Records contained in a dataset
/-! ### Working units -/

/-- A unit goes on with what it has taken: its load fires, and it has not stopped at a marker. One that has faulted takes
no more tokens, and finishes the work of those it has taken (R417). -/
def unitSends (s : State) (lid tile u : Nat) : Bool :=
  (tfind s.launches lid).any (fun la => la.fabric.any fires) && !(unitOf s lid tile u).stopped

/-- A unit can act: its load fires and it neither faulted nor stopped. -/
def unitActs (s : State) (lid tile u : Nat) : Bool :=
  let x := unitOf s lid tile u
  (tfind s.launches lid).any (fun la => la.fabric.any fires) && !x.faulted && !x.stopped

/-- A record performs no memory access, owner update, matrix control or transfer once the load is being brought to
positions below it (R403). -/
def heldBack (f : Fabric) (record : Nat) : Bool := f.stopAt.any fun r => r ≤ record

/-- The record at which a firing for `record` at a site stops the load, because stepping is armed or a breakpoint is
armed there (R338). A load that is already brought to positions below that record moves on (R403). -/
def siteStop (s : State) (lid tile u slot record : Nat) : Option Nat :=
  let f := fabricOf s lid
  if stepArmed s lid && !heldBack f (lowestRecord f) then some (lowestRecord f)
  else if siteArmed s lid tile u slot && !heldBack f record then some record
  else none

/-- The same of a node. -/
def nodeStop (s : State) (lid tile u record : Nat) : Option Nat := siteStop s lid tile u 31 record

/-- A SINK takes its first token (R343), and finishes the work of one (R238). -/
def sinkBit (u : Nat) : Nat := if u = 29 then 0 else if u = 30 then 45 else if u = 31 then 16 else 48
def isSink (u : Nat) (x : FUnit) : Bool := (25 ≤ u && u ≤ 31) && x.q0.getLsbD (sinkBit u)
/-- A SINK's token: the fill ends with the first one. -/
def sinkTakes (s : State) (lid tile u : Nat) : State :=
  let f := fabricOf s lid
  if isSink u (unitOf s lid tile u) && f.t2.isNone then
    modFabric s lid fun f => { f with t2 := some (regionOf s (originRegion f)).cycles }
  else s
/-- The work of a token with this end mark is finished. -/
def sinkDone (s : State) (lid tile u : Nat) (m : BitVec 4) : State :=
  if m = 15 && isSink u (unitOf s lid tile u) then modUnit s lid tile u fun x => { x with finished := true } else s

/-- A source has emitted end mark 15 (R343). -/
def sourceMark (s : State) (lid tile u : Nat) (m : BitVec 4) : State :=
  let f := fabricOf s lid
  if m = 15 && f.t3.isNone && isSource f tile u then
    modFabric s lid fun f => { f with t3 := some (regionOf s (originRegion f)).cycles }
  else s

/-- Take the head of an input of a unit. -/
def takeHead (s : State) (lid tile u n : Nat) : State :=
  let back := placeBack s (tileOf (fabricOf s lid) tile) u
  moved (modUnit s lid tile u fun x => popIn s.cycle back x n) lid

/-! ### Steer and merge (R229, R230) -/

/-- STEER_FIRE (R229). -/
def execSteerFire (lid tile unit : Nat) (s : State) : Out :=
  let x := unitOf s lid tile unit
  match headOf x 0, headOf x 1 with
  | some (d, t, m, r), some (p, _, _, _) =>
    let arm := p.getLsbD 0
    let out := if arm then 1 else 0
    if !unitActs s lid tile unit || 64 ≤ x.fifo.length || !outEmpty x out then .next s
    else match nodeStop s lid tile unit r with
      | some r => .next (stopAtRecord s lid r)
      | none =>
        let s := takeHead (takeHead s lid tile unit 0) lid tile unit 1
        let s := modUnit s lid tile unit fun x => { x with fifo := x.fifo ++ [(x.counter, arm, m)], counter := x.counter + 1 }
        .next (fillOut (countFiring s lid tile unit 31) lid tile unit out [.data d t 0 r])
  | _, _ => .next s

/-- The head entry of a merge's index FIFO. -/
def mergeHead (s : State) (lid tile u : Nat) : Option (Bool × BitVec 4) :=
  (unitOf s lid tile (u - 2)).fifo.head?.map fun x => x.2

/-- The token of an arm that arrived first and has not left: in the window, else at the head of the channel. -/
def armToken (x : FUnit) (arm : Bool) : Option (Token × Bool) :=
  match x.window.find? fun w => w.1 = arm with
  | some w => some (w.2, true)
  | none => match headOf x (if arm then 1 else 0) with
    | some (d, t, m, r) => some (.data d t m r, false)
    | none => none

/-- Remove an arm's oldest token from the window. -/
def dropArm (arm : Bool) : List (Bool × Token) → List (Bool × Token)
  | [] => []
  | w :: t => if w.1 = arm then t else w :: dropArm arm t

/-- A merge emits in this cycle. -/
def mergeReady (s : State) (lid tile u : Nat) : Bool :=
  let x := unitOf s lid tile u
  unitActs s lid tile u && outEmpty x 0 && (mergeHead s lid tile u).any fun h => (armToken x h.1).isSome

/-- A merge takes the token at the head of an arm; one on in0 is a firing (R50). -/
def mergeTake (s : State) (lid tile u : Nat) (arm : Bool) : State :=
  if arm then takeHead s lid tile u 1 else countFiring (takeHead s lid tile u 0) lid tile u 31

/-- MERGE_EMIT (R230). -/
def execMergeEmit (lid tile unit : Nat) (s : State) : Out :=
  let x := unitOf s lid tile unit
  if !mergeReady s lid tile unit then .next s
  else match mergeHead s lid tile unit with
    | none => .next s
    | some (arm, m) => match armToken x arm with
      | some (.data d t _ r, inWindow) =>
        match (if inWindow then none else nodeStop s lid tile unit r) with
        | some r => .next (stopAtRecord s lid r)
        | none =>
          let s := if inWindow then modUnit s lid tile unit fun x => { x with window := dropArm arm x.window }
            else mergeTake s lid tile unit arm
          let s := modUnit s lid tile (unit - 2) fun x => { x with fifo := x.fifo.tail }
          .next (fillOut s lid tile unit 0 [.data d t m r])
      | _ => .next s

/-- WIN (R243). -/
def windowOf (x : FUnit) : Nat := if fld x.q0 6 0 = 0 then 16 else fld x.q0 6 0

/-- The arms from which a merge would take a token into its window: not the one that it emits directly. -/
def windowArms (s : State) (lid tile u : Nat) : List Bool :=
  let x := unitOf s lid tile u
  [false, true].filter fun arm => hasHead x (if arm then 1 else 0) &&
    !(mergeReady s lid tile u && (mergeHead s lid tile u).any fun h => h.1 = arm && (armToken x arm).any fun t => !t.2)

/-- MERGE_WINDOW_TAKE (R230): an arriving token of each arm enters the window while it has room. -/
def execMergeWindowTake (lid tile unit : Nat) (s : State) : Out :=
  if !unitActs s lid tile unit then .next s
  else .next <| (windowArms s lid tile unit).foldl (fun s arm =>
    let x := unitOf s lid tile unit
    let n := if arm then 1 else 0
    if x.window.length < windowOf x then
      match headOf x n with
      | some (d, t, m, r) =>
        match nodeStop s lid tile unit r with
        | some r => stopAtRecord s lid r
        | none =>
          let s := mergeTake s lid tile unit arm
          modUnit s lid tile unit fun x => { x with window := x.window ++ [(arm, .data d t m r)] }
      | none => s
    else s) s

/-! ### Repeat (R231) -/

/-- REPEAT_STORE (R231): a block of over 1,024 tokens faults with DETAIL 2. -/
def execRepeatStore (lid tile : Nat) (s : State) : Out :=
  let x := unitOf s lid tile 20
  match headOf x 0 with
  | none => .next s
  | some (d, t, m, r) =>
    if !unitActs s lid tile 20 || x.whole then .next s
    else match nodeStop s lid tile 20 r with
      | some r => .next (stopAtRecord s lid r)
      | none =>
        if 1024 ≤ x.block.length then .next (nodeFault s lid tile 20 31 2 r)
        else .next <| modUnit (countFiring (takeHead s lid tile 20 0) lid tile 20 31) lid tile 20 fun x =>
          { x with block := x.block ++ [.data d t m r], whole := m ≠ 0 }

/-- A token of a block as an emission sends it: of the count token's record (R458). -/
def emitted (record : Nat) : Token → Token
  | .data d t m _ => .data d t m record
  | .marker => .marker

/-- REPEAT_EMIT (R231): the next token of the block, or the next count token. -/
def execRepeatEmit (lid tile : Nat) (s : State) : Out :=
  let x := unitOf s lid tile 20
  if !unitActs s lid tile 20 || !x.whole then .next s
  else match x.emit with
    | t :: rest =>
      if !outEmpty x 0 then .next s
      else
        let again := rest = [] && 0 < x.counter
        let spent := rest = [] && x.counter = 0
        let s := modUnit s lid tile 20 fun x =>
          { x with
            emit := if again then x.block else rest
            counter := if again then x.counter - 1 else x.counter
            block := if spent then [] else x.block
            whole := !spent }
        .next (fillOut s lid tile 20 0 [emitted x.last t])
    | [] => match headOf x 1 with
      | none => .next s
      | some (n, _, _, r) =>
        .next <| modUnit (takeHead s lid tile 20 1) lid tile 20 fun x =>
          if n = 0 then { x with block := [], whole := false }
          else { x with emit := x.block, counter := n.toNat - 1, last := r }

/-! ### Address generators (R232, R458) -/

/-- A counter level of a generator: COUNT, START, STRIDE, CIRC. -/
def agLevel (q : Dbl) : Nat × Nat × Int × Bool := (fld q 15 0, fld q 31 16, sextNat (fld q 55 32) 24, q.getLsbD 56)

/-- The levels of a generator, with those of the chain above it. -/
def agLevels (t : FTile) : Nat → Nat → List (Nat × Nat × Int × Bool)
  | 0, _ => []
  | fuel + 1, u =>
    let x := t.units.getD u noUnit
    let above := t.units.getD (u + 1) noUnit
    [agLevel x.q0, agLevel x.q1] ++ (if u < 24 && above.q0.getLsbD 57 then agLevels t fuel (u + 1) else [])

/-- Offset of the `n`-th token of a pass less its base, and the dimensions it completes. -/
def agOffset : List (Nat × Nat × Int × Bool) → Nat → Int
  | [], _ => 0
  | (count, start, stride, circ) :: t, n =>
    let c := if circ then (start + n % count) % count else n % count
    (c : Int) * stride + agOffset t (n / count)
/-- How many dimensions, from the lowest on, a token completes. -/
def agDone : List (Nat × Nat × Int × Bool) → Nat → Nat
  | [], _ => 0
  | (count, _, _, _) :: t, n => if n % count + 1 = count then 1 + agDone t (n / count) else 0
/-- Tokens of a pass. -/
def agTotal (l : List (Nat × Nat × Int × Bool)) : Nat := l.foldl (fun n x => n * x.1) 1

Problem to work on
Using the records above, work out how many lines hold the string "BitVec"; answer with that number alone.

Answer to the exercise
3